What is being asked.
Look through the data below. Show each line where the string "cmdq" occurs.

Saved entries:
= = = =
/-- Q13: `BSQ_COPY s1` copies SEQ1 into SEQ0. -/
theorem test_bsqCopy :
    nextHas (exec (.bsqCopy .seq1) { State.reset with seq0 := [true, true, true, true], seq1 := [true, false] })
      (fun t => t.seq0 == [true, false] && t.seq1 == [true, false]) = true := by decide

/-- Q16. -/
theorem test_bsqEmit :
    nextHas (exec (.bsqEmit .seq0) { packing 0b10110#8 5 with seq0 := [true, false, true] })
      (fun t => t.out == [0xB5#8] && t.wbuf == 0#8 && t.wcnt == 0 && t.outCount == 1#32) = true := by decide

/-- Q19: E_WR_DONE although the sequence is empty. -/
theorem test_bsqEmit_after_flush :
    nextHas (exec (.bsqEmit .seq0) flushed) (fun t => t.regRead 0x1 == 0x48000005#32) = true := by decide

/-- W2: the eighth bit. -/
theorem test_wrBit :
    nextHas (exec (.wrBit true) (packing 0b0100000#8 7))
      (fun t => t.out == [0x41#8] && t.wbuf == 0#8 && t.wcnt == 0) = true := by decide

/-- W10. -/
theorem test_wrBit_after_flush :
    nextHas (exec (.wrBit false) flushed) (fun t => t.regRead 0x1 == 0x60000005#32 && t.out == []) = true := by
  decide

/-- W4. -/
theorem test_wrByte :
    nextHas (exec (.wrByte 0x0F#8) (packing 0b101#8 3))
      (fun t => t.out == [0xA1#8] && t.wbuf == 0b111#8 && t.wcnt == 3) = true := by decide

/-- W12. -/
theorem test_wrByte_after_flush :
    nextHas (exec (.wrByte 0x00#8) flushed) (fun t => t.regRead 0x1 == 0x68000005#32) = true := by decide

/-- W7: the padding is in the low bits. -/
theorem test_wrFlush :
    nextHas (exec .wrFlush (packing 0b1011#8 4))
      (fun t => t.out == [0xB0#8] && t.wcnt == 0 && t.wst == .done) = true := by decide

/-- W6: no pending bit, no byte. -/
theorem test_wrFlush_empty :
    nextHas (exec .wrFlush State.reset) (fun t => t.out == [] && t.wst == .done) = true := by decide

/-- B1. -/
theorem test_rdBit :
    nextHas (exec .rdBit (reading 0#8 0 [0x80#8] false))
      (fun t => t.regRead 0x2 == 0x001#32 && t.rbuf == 0x80#8 && t.rcnt == 7 && t.inCount == 1#32) = true := by
  decide

/-- B2: the word waits. -/
theorem test_rdBit_holds :
    nextHas (exec .rdBit { State.reset with cmdq := [0x8000#16] })
      (fun t => t == { State.reset with cmdq := [0x8000#16] }) = true := by decide

/-- B5: the byte spans two input bytes. -/
theorem test_rdByte :
    nextHas (exec .rdByte (reading 0xA5#8 3 [0x3C#8] false))
      (fun t => t.regRead 0x2 == 0x0A7#32 && t.rbuf == 0x3C#8 && t.rcnt == 3) = true := by decide

/-- B7: 3 bits left at stream end. -/
theorem test_rdByte_truncated :
    nextHas (exec .rdByte (reading 0xA5#8 3 [] true))
      (fun t => t.rcnt == 0 && t.regRead 0x1 == 0x88000006#32 && t.regRead 0x2 == 0#32) = true := by decide

/-- P3, step 1, with TROOT = 2. -/
theorem test_decSym :
    nextHas (exec .decSym { State.reset with troot := 2#10, lit := 9#8, litCnt := 8, cwZero := false })
      (fun t => t.dst == .walk && t.node == 2#10 && t.lit == 0#8 && t.litCnt == 0 && t.cwZero) = true := by
  decide

/-- D12: DEC_SYM in DONE reports end of stream. -/
theorem test_decSym_done :
    nextHas (exec .decSym { State.reset with dst := .done })
      (fun t => t.dst == .done && t.regRead 0x2 == 0x100#32) = true := by decide

/-! ## One step of DEC, INS and HOST -/

/-- P3, step 6: bit 1 goes right. -/
theorem test_walk_right :
    nextHas (decTurn (walking f1 [0x80#8] true))
      (fun t => t.node == 2#10 && t.depth == 1 && t.cwBits == 1 && !t.cwZero && t.rcnt == 7) = true := by decide

/-- P3, step 7: the symbol leaf. -/
theorem test_walk_symbol :
    nextHas (decTurn { walking f1 [] true with node := 2#10, depth := 1, cwBits := 1 })
      (fun t => t.regRead 0x8 == 0x41#32 && t.regRead 0x2 == 0x041#32 && t.dst == .wait) = true := by decide

/-- P3, step 2: the NYT leaf at the root. -/
theorem test_walk_nyt :
    nextHas (decTurn (walking [(0, 3#32)] [] false)) (fun t => t.dst == .lit && t.depth == 0) = true := by decide

/-- D6: the malformed word at handle 5. -/
theorem test_walk_malformed :
    nextHas (decTurn { walking [(5, 2#32)] [] false with node := 5#10 })
      (fun t => t.regRead 0x1 == 0x00050017#32) = true := by decide

/-- D7: a symbol leaf at the root. -/
theorem test_walk_symbol_root :
    nextHas (decTurn (walking [(0, 0x105#32)] [] false)) (fun t => t.regRead 0x1 == 0x00000017#32) = true := by
  decide

/-- D8: the depth limit comes before the reader. -/
theorem test_walk_depth_limit :
    nextHas (decTurn { walking [(0, 0#32)] [0#8] false with depth := 256, cwBits := 256 })
      (fun t => t.regRead 0x1 == 0x00000017#32 && t.inq.length == 1) = true := by decide

/-- V1 of 93_implementation_defined.md: at a word INS never wrote DEC goes on with some word, which is
read like any other. -/
theorem test_walk_unwritten :
    let s : State := { walking f1 [] true with node := 3#10 }
    decTurn s = .next (s.walkOn (Config.freeNode 3#10)) := rfl

/-- D14: the eighth literal bit completes the symbol. -/
theorem test_lit_completes :
    nextHas (decTurn { literal 7 [] true with rbuf := 0x41#8, rcnt := 1, lit := 0x20#8, cwZero := false })
      (fun t => t.regRead 0x8 == 0x141#32 && t.regRead 0x2 == 0x041#32 && t.dst == .wait && t.cwBits == 8) = true := by
  decide

/-- D5: eight zero bits are no padding. -/
theorem test_end_of_input_truncated :
    nextHas (decTurn { literal 7 [] true with depth := 1, cwBits := 8 })
      (fun t => t.regRead 0x1 == 0x00080016#32) = true := by decide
= = = =
Result of this task.
    nextHas (exec .rdBit { State.reset with cmdq := [0x8000#16] })
      (fun t => t == { State.reset with cmdq := [0x8000#16] }) = true := by decide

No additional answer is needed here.